I read this because.. : 여러 곳에서 논란. 읽어야지~ 했는데 논문스터디에서 발제해주심.
task : align many modalities into one embedding space -> image / audio / thermal classification
problem : 모든 modality간 pair를 얻는것은 사실상 불가능(audio - thermal?!)
idea : image를 중간으로 해서 image modality에 모든걸 엮자
input/output : image + video / audio / depth / thermal / IMU
architecture : pretrained CLIP. image text encoder는 freeze. 각 modality에 대한 encoder
objective : InfoNCE
baseline : 각 benchmark의 classification sota / supervised
data : AudioSet, SUN RGB-D(depth), LLVIP(thermal), Ego4D(video IMU)

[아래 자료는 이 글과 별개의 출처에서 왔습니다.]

-- ==== Sys2Proof/Machine/Registers.lean ====
section
/-!
DEFINITION. Machine/Registers.lean: the BAR0 register pages as the host reads them, and host writes of registers (R16, R31,
R51, R105, R702 to R705, R747 to R751).
-/
namespace Sys2Proof.Machine

/-! ## Reading a page -/

/-- 32-bit registers of a page at an offset. -/
def regs (l : List (Nat × Nat)) (o : Nat) : Option Nat := (l.find? (fun e => e.1 == o)).map (·.2 % 2 ^ 32)

/-- 64-bit registers of a page, by halves. -/
def regs64 (l : List (Nat × Nat)) (o : Nat) : Option Nat :=
  l.findSome? fun e => if o = e.1 then some (e.2 % 2 ^ 32) else if o = e.1 + 4 then some (e.2 / 2 ^ 32 % 2 ^ 32) else none

/-- A bank of 32-bit registers: base, stride, count. -/
def bank (base stride count : Nat) (f : Nat → Nat) (o : Nat) : Option Nat :=
  if base ≤ o ∧ (o - base) % stride = 0 ∧ (o - base) / stride < count then some (f ((o - base) / stride) % 2 ^ 32) else none

/-- A bank of 64-bit registers. -/
def bank64 (base stride count : Nat) (f : Nat → Nat) (o : Nat) : Option Nat :=
  match bank base stride count (fun k => f k % 2 ^ 32) o with
  | some v => some v
  | none => bank (base + 4) stride count (fun k => f k / 2 ^ 32) o

/-- A signed number as a register field of `n` bits. -/
def regInt (n : Nat) (v : Int) : Nat := wrapInt n v

/-- The first description that has the offset; a reserved offset reads as 0 (R3). -/
def firstReg (o : Nat) (l : List (Nat → Option Nat)) : Nat := (l.findSome? (fun f => f o)).getD 0

/-- HIF (Tables HIF-9 to HIF-12). -/
def readHif (s : Device) (o : Nat) : Nat :=
  firstReg o [
    regs [(0, 0x96800100), (8, hifStatus s), (0x10, ((List.range 32).map (fun n => flag n (ringOf s n).halted)).sum),
      (0x18, s.hif.lostCpl.toNat), (0x1C, s.hif.accErr.toNat), (0x20, s.hif.errVec),
      (0x108, s.hif.evqSize + flag 5 s.hif.evqEnable + s.hif.evqVector * 2 ^ 8 + s.hif.evqMinSev * 2 ^ 16),
      (0x10C, s.hif.evqProd), (0x110, s.hif.evqGaps.toNat)],
    regs64 [(0x100, s.hif.evqBase.toNat)],
    bank64 0x1000 0x40 32 (fun n => (ringOf s n).base.toNat),
    bank64 0x1008 0x40 32 (fun n => (ringOf s n).cpl.toNat),
    bank 0x1010 0x40 32 (fun n => let r := ringOf s n
      r.sizeLog2 + r.vector * 2 ^ 8 + flag 16 r.enable + flag 17 r.prio),
    bank 0x1014 0x40 32 (fun n => let r := ringOf s n; r.ci + flag 16 r.halted + flag 17 r.busy),
    bank 0x1018 0x40 32 (fun n => let r := ringOf s n; r.failIndex + r.failStatus * 2 ^ 16),
    bank64 0x2000 0x40 16 (fun w => (winOf s w).base.toNat),
    bank 0x2008 0x40 16 (fun w => wcfgWord (winOf s w)),
    bank 0x200C 0x40 16 (fun w => let q := winOf s w; q.next + flag 16 q.bound.isSome + flag 17 q.starved),
    bank 0x3000 4 64 (fun v => let q := vecOf s v; q.count + q.timeUs * 2 ^ 16)]

/-- CFG (Table CFG-10). -/
def readCfg (s : Device) (o : Nat) : Nat :=
  let next := (s.cfg.armed.head?.map (·.commit)).getD 0
  let mode := match s.cfg.mode with | .unconfigured => 0 | .loaded => 1 | .running => 2
  let mask := fun (i : Nat) (f : Nat → Bool) => ((List.range 32).map (fun j => flag j (f (32 * i + j)))).sum
  firstReg o [
    regs [(0, mode + s.cfg.armed.length * 2 ^ 4), (4, s.cfg.version + latestVersion s * 2 ^ 16),
      (8, next / 256 % 1000000000), (0x18, s.cfg.baseCrc.toNat), (0x1C, storeFree s),
      (0x20, s.cfg.errIndex + s.cfg.errReason * 2 ^ 16 + s.cfg.errStatus * 2 ^ 24),
      (0x24, s.cfg.vdrop.toNat), (0x28, s.cfg.lateArms.toNat), (0x2C, s.cfg.keepUs)],
    regs64 [(0x10, next / 256 / 1000000000)],
    bank 0x100 4 16 (fun i => mask i (fun n => (tfind s.cfg.overlays n).isSome)),
    bank 0x140 4 16 (fun i => mask i (fun n => s.cfg.armed.any (fun a => a.slot == n)))]

/-- DPT (Table DPT-9). -/
def readDpt (s : Device) (o : Nat) : Nat :=
  let d := s.dpt
  firstReg o [regs [
    (0, flag 0 d.run + flag 1 d.unsched + flag 2 (d.cut.any (fun c => !c.pending.isEmpty))), (4, dptSlots s), (8, d.active), (0xC, d.spare),
    (0x10, d.stale.toNat), (0x14, d.lateDrop.toNat), (0x18, d.primOvf.toNat), (0x1C, d.reissue.toNat), (0x20, d.seqGap.toNat),
    (0x24, d.disDrop.toNat), (0x28, d.waitMax), (0x2C, d.readyMax), (0x30, d.epoch.toNat), (0x34, d.tick)]]
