-- ==== Sys2Proof/Machine/Dispatch.lean ====
section
/-!
DEFINITION. Machine/Dispatch.lean: the meaning of each command, one arm per constructor of Instr.
-/
namespace Sys2Proof.Machine
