-- ==== Sys2Proof/Certificates/Slice0/Obligations.lean ====
section
/-!
DEFINITION. Certificates/Slice0/Obligations.lean: the statements about the block.
-/
open Sys2Proof Sys2Proof.Machine

/-- For every command c, queue rest and block d, a step with c in front is exec of c on d with the queue rest. (R64,
R66) -/
def Obligations.StepTakesFront : Prop :=
  ∀ (c : Instr) (rest : List Instr) (d : Device), step { pending := c :: rest, dev := d } = exec c
    { pending := rest, dev := d }

/-- For every command and state exec answers a next state; the commands that wait are unchanged, and only the block
may change. (R64, R66) -/
def Obligations.EveryCommandAnswers : Prop :=
  ∀ (c : Instr) (s : State), ∃ d : Device, exec c s = .next { s with dev := d }

/-- If every waiting command is well formed, so is every command that waits after a step. (02_host_rings_windows) -/
def Obligations.QueueStaysWellFormed : Prop :=
  ∀ (s t : State), QueueOk s → step s = .next t → QueueOk t

/-- An idle step advances working time by ADDEND on both dies, at least 0.9998 ns and at most 1.0002 ns while RATE
lies within 200 ppm; a device held in reset keeps its working time. That an idle step is one cycle is the model's
choice (log 2). (R473, R474) -/
def Obligations.IdleCycle : Prop :=
  (∀ (d : Device), d.clk.held = none → ∃ t, step { pending := [], dev := d } = .next { pending := [], dev := t } ∧
    t.tim.ck = d.tim.ck + 1 ∧ t.tim.dome = d.tim.dome + (2 ^ 32 + d.tim.rate).toNat ∧ t.tim.spire = d.tim.spire + (2
    ^ 32 + d.tim.rate).toNat ∧ (-858993 ≤ d.tim.rate → d.tim.rate ≤ 858993 → d.tim.dome + 9998 * 2 ^ 32 / 10000 ≤
    t.tim.dome ∧ t.tim.dome ≤ d.tim.dome + 10002 * 2 ^ 32 / 10000) ∧ t.saf = d.saf ∧ t.cfg = d.cfg ∧ t.hif = d.hif ∧
    t.evr = d.evr) ∧
  (∀ (d : Device), d.clk.held.isSome = true → step { pending := [], dev := d } = .next
    { pending := [], dev := { d with tim.ck := d.tim.ck + 1 } })

/-- A doorbell of valid width to an enabled ring writes PI; an index out of range raises DOORBELL_RANGE; a disabled
ring or an invalid width only counts in HIF_ACCERR. Under conditions on state and operands alone these complete:
ringDoorbell. (R56) -/
def Obligations.RingDoorbellWrite : Prop :=
  (∀ (n : Nat) (b : BusWrite) (s : State), n < 32 → b.off = 0 → (b.width = 4 ∨ b.width = 8) → (ringOf s.dev
    n).enable = true → b.value.toNat % 2 ^ 32 < 2 ^ 16 → b.value.toNat % 2 ^ 32 < 2 ^ (ringOf s.dev n).sizeLog2 →
    exec (.ringDoorbell n b) s = .next
    { s with dev := modRing n (fun r => { r with pi := b.value.toNat % 2 ^ 32 }) s.dev }) ∧
  (∀ (n : Nat) (b : BusWrite) (s : State), n < 32 → b.off = 0 → (b.width = 4 ∨ b.width = 8) → (ringOf s.dev
    n).enable = true → (2 ^ 16 ≤ b.value.toNat % 2 ^ 32 ∨ 2 ^ (ringOf s.dev n).sizeLog2 ≤ b.value.toNat % 2 ^ 32) →
    exec (.ringDoorbell n b) s = .next
    { s with dev := raise Ev.doorbellRange [(2, 8 * n), (4, b.value.toNat % 2 ^ 32)] s.dev }) ∧
  (∀ (n : Nat) (b : BusWrite) (s : State), ((ringOf s.dev n).enable = false ∨ b.off ≠ 0 ∨ (b.width ≠ 4 ∧ b.width ≠
    8)) → exec (.ringDoorbell n b) s = .next { s with dev := { s.dev with hif.accErr := s.dev.hif.accErr + 1 } })

/-- A doorbell within the range from the consumer index up to HIF_EVQ_PROD becomes the consumer index and, with a slot
free and no gap record owed, EVENT_RING_GAP is raised for what was missed; one outside raises DOORBELL_RANGE and
nothing else; a disabled event ring counts it in HIF_ACCERR. Under conditions on state and operands alone these
complete: eventRingDoorbell. (R78, R82) -/
def Obligations.EventRingDoorbellWrite : Prop :=
  (∀ (b : BusWrite) (s : State), b.off = 0 → (b.width = 4 ∨ b.width = 8) → s.dev.hif.evqEnable = true →
    b.value.toNat % 2 ^ 32 < 2 ^ s.dev.hif.evqSize → (b.value.toNat % 2 ^ 32 + 2 ^ s.dev.hif.evqSize -
    s.dev.hif.evqCons) % 2 ^ s.dev.hif.evqSize ≤ (s.dev.hif.evqProd + 2 ^ s.dev.hif.evqSize - s.dev.hif.evqCons) % 2
    ^ s.dev.hif.evqSize → exec (.eventRingDoorbell b) s = .next
    { s with dev := if evqSpace { s.dev with hif.evqCons := b.value.toNat % 2 ^ 32 } && !s.dev.hif.evqGapOwed then raiseRingGap { s.dev with hif.evqCons := b.value.toNat % 2 ^ 32 } else { s.dev with hif.evqCons := b.value.toNat % 2 ^ 32 } }) ∧
  (∀ (b : BusWrite) (s : State), b.off = 0 → (b.width = 4 ∨ b.width = 8) → s.dev.hif.evqEnable = true → (2 ^
    s.dev.hif.evqSize ≤ b.value.toNat % 2 ^ 32 ∨ (s.dev.hif.evqProd + 2 ^ s.dev.hif.evqSize - s.dev.hif.evqCons) % 2
    ^ s.dev.hif.evqSize < (b.value.toNat % 2 ^ 32 + 2 ^ s.dev.hif.evqSize - s.dev.hif.evqCons) % 2 ^
    s.dev.hif.evqSize) → exec (.eventRingDoorbell b) s = .next
    { s with dev := raise Ev.doorbellRange [(2, 0x100), (4, b.value.toNat % 2 ^ 32)] s.dev }) ∧
  (∀ (b : BusWrite) (s : State), s.dev.hif.evqEnable = false → exec (.eventRingDoorbell b) s = .next
    { s with dev := { s.dev with hif.accErr := s.dev.hif.accErr + 1 } })
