-- ==== Sys2Proof/Laws/Dispatch.lean ====
section
/-!
SUPPORT. Laws/Dispatch.lean: exec of each constructor is its meaning.
-/
namespace Sys2Proof.Laws
open Sys2Proof.Machine
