-- ==== Sys2Proof/Laws/Saf.lean ====
section
/-!
SUPPORT. Laws/Saf.lean: what leaves the Belfry state as it was. One lemma per function of the model outside Machine/Saf.lean
that answers a device and writes nothing of `saf`, true at every argument; a simp set over the predicate `KeepsSaf`.
-/
namespace Sys2Proof.Machine

/-- The block as a command leaves it, completed or waiting. -/
def CmdEnd.dev : CmdEnd → Device
  | .done _ _ _ s => s
  | .wait s => s
end Sys2Proof.Machine
namespace Sys2Proof.Laws
open Sys2Proof Sys2Proof.Machine
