-- ==== Sys2Proof/Laws/State.lean ====
section
/-!
SUPPORT. Laws/State.lean: what each named update of one part of the block leaves unchanged: every other part.
-/
namespace Sys2Proof.Laws
open Sys2Proof.Machine
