section
/-!
Loading, running and stopping a configuration (03_configuration).
-/
namespace Sys2Proof.Proofs.Configuration
open Sys2Proof Sys2Proof.Machine Sys2Proof.Laws
open Sys2Proof.Proofs.SecurityAccess Sys2Proof.Proofs.Commands

/-! ## What stopping leaves of the pair -/

theorem stnDisable_pai (st : Nat) (s : Device) : (stnDisable st s).pai = s.pai := modStn_pai ..

theorem rollback_pai (y : Cycle) (s : Device) : (rollback y s).pai = s.pai := by
  unfold rollback
  split
  · split
    · simp
    · rfl
  · simp

theorem stopEth_pai (s : Device) : (stopEth s).pai = s.pai :=
  foldl_field Device.pai (fun t st => stnDisable_pai st t) _ _

theorem stopPgm_pai (s : Device) : (stopPgm s).pai = s.pai :=
  foldl_field Device.pai (fun t y => (modProg_pai ..).trans (rollback_pai y t)) _ _

theorem haltEngines_pai (s : Device) : (haltEngines s).pai = s.pai := (stopEth_pai _).trans (stopPgm_pai s)

theorem fblDrive_pai (s : Device) : (fblDrive s).pai = s.pai := by
  unfold fblDrive
  split
  · rfl
  · refine foldl_field Device.pai (fun t k => ?_) _ _
    split
    · rfl
    · split
      · exact modPin_pai ..
      · split
        · rfl
        · rw [raise_pai]

theorem fblTake_pai (s : Device) : (fblTake s).pai = s.pai := by
  unfold fblTake
  split
  · rfl
  · split
    · rfl
    · rw [fblDrive_pai, raise_pai]

theorem enterLoaded_pai (s : Device) : (enterLoaded s).pai = s.pai := by
  unfold enterLoaded
  rw [fblTake_pai]
  split
  · exact (raise_pai ..).trans (haltEngines_pai s)
  · exact haltEngines_pai s

/-! ## The commands -/

theorem withdrawStaging_of_none {s : Device} (h : s.cfg.staging = []) : withdrawStaging s = s := by
  unfold withdrawStaging
  rw [h, List.foldl_nil, ← h]

section Commands
variable {d : Desc} {s : Device}

section Load
variable (hfields : badField { target := false, bufMin := 1, bufMax := 16777216 } [] d = none)
include hfields

theorem loadBase_of_good (hbuf : d.buf.acc = .ok) (hstopped : s.cfg.mode ≠ .running)
    (hgood : checkBase d.buf.bytes d.bufLen.toNat = .good)
    (hwriters : imageWriters (started d s) (imageObjects d.buf.bytes) = false)
    (hsectors : d.bad.filter storeSector = []) :
    loadBase d.bad (pendOf d s) (started d s) = .done .ok
      (baseLoaded (paiLoaded (applyImage d.buf.bytes (resync 3 (started d s))))).cfg.baseVersion []
      { baseLoaded (paiLoaded (applyImage d.buf.bytes (resync 3 (started d s)))) with kep.choice := false } := by
  unfold loadBase
  refine (checked_none _ _ _ _ ?_).trans ?_
  · rw [pendOf_desc, firstFail_bad hfields, firstFail_when_false (by simpa using hstopped), firstFail_buffer hbuf,
      firstFail_nil]
  · rw [pendOf_desc, hgood]
    dsimp only
    rw [hwriters, if_neg Bool.false_ne_true, keepWrite_of_good _ _ hsectors]
    rfl

theorem loadBase_of_running (bad : List Nat) (hrunning : s.cfg.mode = .running) :
    loadBase bad (pendOf d s) (started d s) = .done .rejectedState 0 [] (started d s) := by
  unfold loadBase
  refine checked_some _ _ _ _ _ _ ?_
  rw [pendOf_desc, firstFail_bad hfields, firstFail_when_true (by simpa using hrunning)]

end Load

section StopRun
variable (hfields : badField { target := false } [] d = none)
include hfields

theorem cfgStop_of_stopped (hstopped : s.cfg.mode ≠ .running) :
    cfgStop (pendOf d s) (started d s) = .done .rejectedState 0 [] (started d s) := by
  unfold cfgStop
  refine checked_some _ _ _ _ _ _ ?_
  rw [pendOf_desc, firstFail_bad hfields, firstFail_when_true (by simp [hstopped])]

theorem cfgStop_of_open (hrunning : s.cfg.mode = .running) (hopen : allOpen s = true) (hstaging : s.cfg.staging = [])
    (harmed : s.cfg.armed = []) (halone : s.pai.synced = false) :
    cfgStop (pendOf d s) (started d s) = .done .ok 0 [] (enterLoaded (started d s)) := by
  have hrest : allOpen (started d s) = true := hopen
  have hwithdrawn : withdrawStaging (started d s) = started d s := withdrawStaging_of_none hstaging
  have hdisarmed : { started d s with cfg.armed := [] } = started d s := by rw [← harmed]; rfl
  unfold cfgStop
  refine (checked_none _ _ _ _ ?_).trans ?_
  · rw [pendOf_desc, firstFail_bad hfields, firstFail_when_false (by simp [hrunning, hrest]), firstFail_nil]
  · rw [hwithdrawn]
    dsimp only
    rw [started_cfg, harmed]
    exact (congrArg (fun t => syncOk 0 (pendOf d s) (enterLoaded t)) hdisarmed).trans
      (syncOk_of_alone _ _ (by rw [enterLoaded_pai]; exact halone))

theorem cfgRun_of_not_loaded (hmode : s.cfg.mode ≠ .loaded) :
    cfgRun (pendOf d s) (started d s) = .done .rejectedState 0 [] (started d s) := by
  unfold cfgRun
  refine checked_some _ _ _ _ _ _ ?_
  rw [pendOf_desc, firstFail_bad hfields, firstFail_when_true (by simp [hmode])]

theorem cfgRun_of_loaded (hmode : s.cfg.mode = .loaded) (hsaf : s.saf.cfg ≠ []) (htime : s.tim.mode ≠ .unset)
    (hports : safPortsOk (started d s) = true) (hphase : s.kep.phase = .up) (hclaim : s.pai.claim = none)
    (halone : s.pai.mode = .off) :
    cfgRun (pendOf d s) (started d s) =
      .done .ok (goRunning (started d s)).cfg.version [] (goRunning (started d s)) := by
  unfold cfgRun
  dsimp only
  refine (checked_none _ _ _ _ ?_).trans ?_
  · rw [pendOf_desc, firstFail_bad hfields, firstFail_when_false (by simp [hmode, hsaf, htime, hports, hphase]),
      firstFail_when_false (by simp [hclaim, halone]), firstFail_nil]
  · rw [started_pai, halone]
    rfl

end StopRun
end Commands

/-- Settles O17. -/
theorem configurationMoves : Obligations.ConfigurationMoves := by
  unfold Obligations.ConfigurationMoves
  refine ⟨fun d s hstart hfields hbuf hstopped hgood hwriters hsectors => ?_, fun d s hstart hfields hrunning => ?_,
    fun d s hstart hfields hrunning hopen hstaging harmed halone => ?_, fun d s hstart hfields hstopped => ?_,
    fun d s hstart hfields hmode => ?_, fun d s hstart hfields hmode hsaf htime hports hphase hclaim halone => ?_⟩
  · rw [exec_cfgLoadBase, execCfgLoadBase,
      runCmd_of_done hstart (loadBase_of_good hfields hbuf hstopped hgood hwriters hsectors)]
  · rw [exec_cfgLoadBase, execCfgLoadBase, runCmd_of_done hstart (loadBase_of_running hfields d.bad hrunning)]
  · rw [exec_cfgStop, execCfgStop,
      runCmd_of_done hstart (cfgStop_of_open hfields hrunning hopen hstaging harmed halone)]
  · rw [exec_cfgStop, execCfgStop, runCmd_of_done hstart (cfgStop_of_stopped hfields hstopped)]
  · rw [exec_cfgRun, execCfgRun, runCmd_of_done hstart (cfgRun_of_not_loaded hfields hmode)]
  · rw [exec_cfgRun, execCfgRun,
      runCmd_of_done hstart (cfgRun_of_loaded hfields hmode hsaf htime hports hphase hclaim halone)]

end Sys2Proof.Proofs.Configuration
end

section
/-!
Storing, arming, disarming and deleting overlays (03_configuration).
-/
namespace Sys2Proof.Proofs.Configuration
open Sys2Proof Sys2Proof.Machine Sys2Proof.Laws
open Sys2Proof.Proofs.SecurityAccess Sys2Proof.Proofs.Commands

section Overlays
variable {d : Desc} {s : Device}

/-! ## The store -/

theorem overlayLoad_of_good (hslot : d.target.toNat < 512) (hsectors : d.bad.filter storeSector = [])
    (hfields : badField { bufMin := 1, bufMax := 65536 } [] d = none) (hbuf : d.buf.acc = .ok)
    (hmode : s.cfg.mode ≠ .unconfigured) (hunarmed : slotArmed (started d s) d.target.toNat = false)
    (hgood : overlayFault (started d s) d.buf.bytes d.bufLen.toNat = none)
    (hroom : (parseOverlay d.buf.bytes).length ≤
      storeFree { started d s with cfg.overlays := tdel s.cfg.overlays d.target.toNat })
    (halone : s.pai.synced = false) :
    overlayLoad d.bad (pendOf d s) (started d s) = .done .ok
      (storeFree { started d s with
        cfg.overlays := tset s.cfg.overlays d.target.toNat (parseOverlay d.buf.bytes) }) []
      { started d s with cfg.overlays := tset s.cfg.overlays d.target.toNat (parseOverlay d.buf.bytes) } := by
  unfold overlayLoad
  refine (checked_none _ _ _ _ ?_).trans ?_
  · rw [pendOf_desc, firstFail_when_false (by simpa using Nat.le_of_lt_succ hslot), firstFail_bad hfields,
      firstFail_when_false (by simp [hmode, hunarmed]), firstFail_buffer hbuf, firstFail_nil]
  · rw [pendOf_desc, hgood]
    exact (if_neg (Nat.not_lt.mpr hroom)).trans ((keepWrite_of_good _ _ hsectors).trans (syncOk_of_alone _ _ halone))

theorem overlayDelete_of_stored (hslot : d.target.toNat < 512) (hsectors : d.bad.filter storeSector = [])
    (hfields : badField plain [] d = none) (hstored : (tfind s.cfg.overlays d.target.toNat).isSome = true)
    (hunarmed : slotArmed (started d s) d.target.toNat = false) (halone : s.pai.synced = false) :
    overlayDelete d.bad (pendOf d s) (started d s) = .done .ok
      (storeFree { started d s with cfg.overlays := tdel s.cfg.overlays d.target.toNat }) []
      { started d s with cfg.overlays := tdel s.cfg.overlays d.target.toNat } := by
  unfold overlayDelete
  refine (checked_none _ _ _ _ ?_).trans ?_
  · rw [pendOf_desc, firstFail_when_false, firstFail_bad hfields, firstFail_when_false hunarmed, firstFail_nil]
    simpa [hslot, Nat.le_of_lt_succ hslot, Option.isSome_iff_ne_none] using hstored
  · exact (keepWrite_of_good _ _ hsectors).trans (syncOk_of_alone _ _ halone)

/-! ## Slots above the last -/

section NoSlot
variable (hslot : 512 ≤ d.target.toNat)
include hslot

theorem overlayLoad_of_no_slot :
    overlayLoad d.bad (pendOf d s) (started d s) = .done .notFound 0 [] (started d s) := by
  unfold overlayLoad
  refine checked_some _ _ _ _ _ _ ?_
  rw [pendOf_desc, firstFail_when_true (by simpa using Nat.lt_of_succ_le hslot)]

theorem overlayArm_of_no_slot : overlayArm (pendOf d s) (started d s) = .done .notFound 0 [] (started d s) := by
  unfold overlayArm
  refine checked_some _ _ _ _ _ _ ?_
  rw [pendOf_desc, firstFail_when_true (by simp [Nat.lt_of_succ_le hslot])]

theorem overlayDelete_of_no_slot :
    overlayDelete d.bad (pendOf d s) (started d s) = .done .notFound 0 [] (started d s) := by
  unfold overlayDelete
  refine checked_some _ _ _ _ _ _ ?_
  rw [pendOf_desc, firstFail_when_true (by simp [Nat.lt_of_succ_le hslot])]

end NoSlot

/-! ## Arming -/

theorem overlayArm_of_good (hslot : d.target.toNat < 512)
    (hstored : (tfind s.cfg.overlays d.target.toNat).isSome = true)
    (hfields : badField { pmask := 0xF } [(1000000000 ≤ d.p0.toNat, 24), (1 < d.p3.toNat, 36)] d = none)
    (hrunning : s.cfg.mode = .running) (hunarmed : slotArmed (started d s) d.target.toNat = false)
    (hlead : nowS s + usT 200 ≤ armCommit d)
    (hgood : armFault (started d s) (tget s.cfg.overlays d.target.toNat {}) (armCommit d) (bit 0 d.p3.toNat) = none) :
    overlayArm (pendOf d s) (started d s) = .wait { started d s with
      cfg.staging := s.cfg.staging ++
        [{ slot := d.target.toNat, commit := armCommit d, recv := nowS s, pend := pendOf d s }] } := by
  unfold overlayArm
  refine (checked_none _ _ _ _ ?_).trans ?_
  · rw [pendOf_desc, firstFail_when_false, firstFail_bad hfields,
      firstFail_when_false (by simp [hrunning, hunarmed]), firstFail_nil]
    simpa [hslot, Nat.le_of_lt_succ hslot, Option.isSome_iff_ne_none] using hstored
  · refine (if_neg (Nat.not_lt.mpr hlead)).trans ?_
    rw [pendOf_desc, started_cfg, hgood]
    rfl

theorem stagingDone_of_alone {g : Staging} {rest : List Staging} (hstaging : s.cfg.staging = g :: rest)
    (hunsent : g.seq = none) (hguard : nowS s + usT 20 < g.commit) (halone : s.pai.synced = false) :
    stagingDone s = armNow g s := by
  have hgo : ¬(pastGuard s g || g.seq.isSome) = true := by
    simp [pastGuard, hunsent, Nat.not_le.mpr hguard]
  unfold stagingDone
  rw [hstaging]
  exact (if_neg hgo).trans (if_neg (by simp [halone]))

/-- A staging that reaches its guard outside a synced pair is withdrawn and completes with TIMEOUT (R122). -/
theorem stageGuard_of_alone {g : Staging} (hstaging : s.cfg.staging = [g]) (halone : s.pai.synced = false)
    (hguard : g.commit ≤ nowS s + usT 20) :
    stageGuard s = finish g.pend .timeout 0 [] { s with cfg.staging := [] } := by
  have hpast : pastGuard s g = true := decide_eq_true hguard
  unfold stageGuard
  simp only [hstaging, List.filter_cons, hpast, if_true, List.filter_nil, Bool.not_true, Bool.false_eq_true, if_false,
    halone, Bool.and_false, List.foldl_cons, List.foldl_nil]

evaluation : zero-shot cross-modal retrieval / zero-shot classifcation(class text embedding 만들고 가장 가까운 걸로 분류)
result : audio / depth 에서 few-shot 좋은 성능. “emergent retrieval"이라고 실제로 학습엔 pair를 안 넣고 성능 측정했는데 성능 ㄱㅊ.
contribution : 여러 modality 통합. image가 중간에 들어가는게 좋은걸 보임. 좋은 성능
etc. : 완전 대충 읽음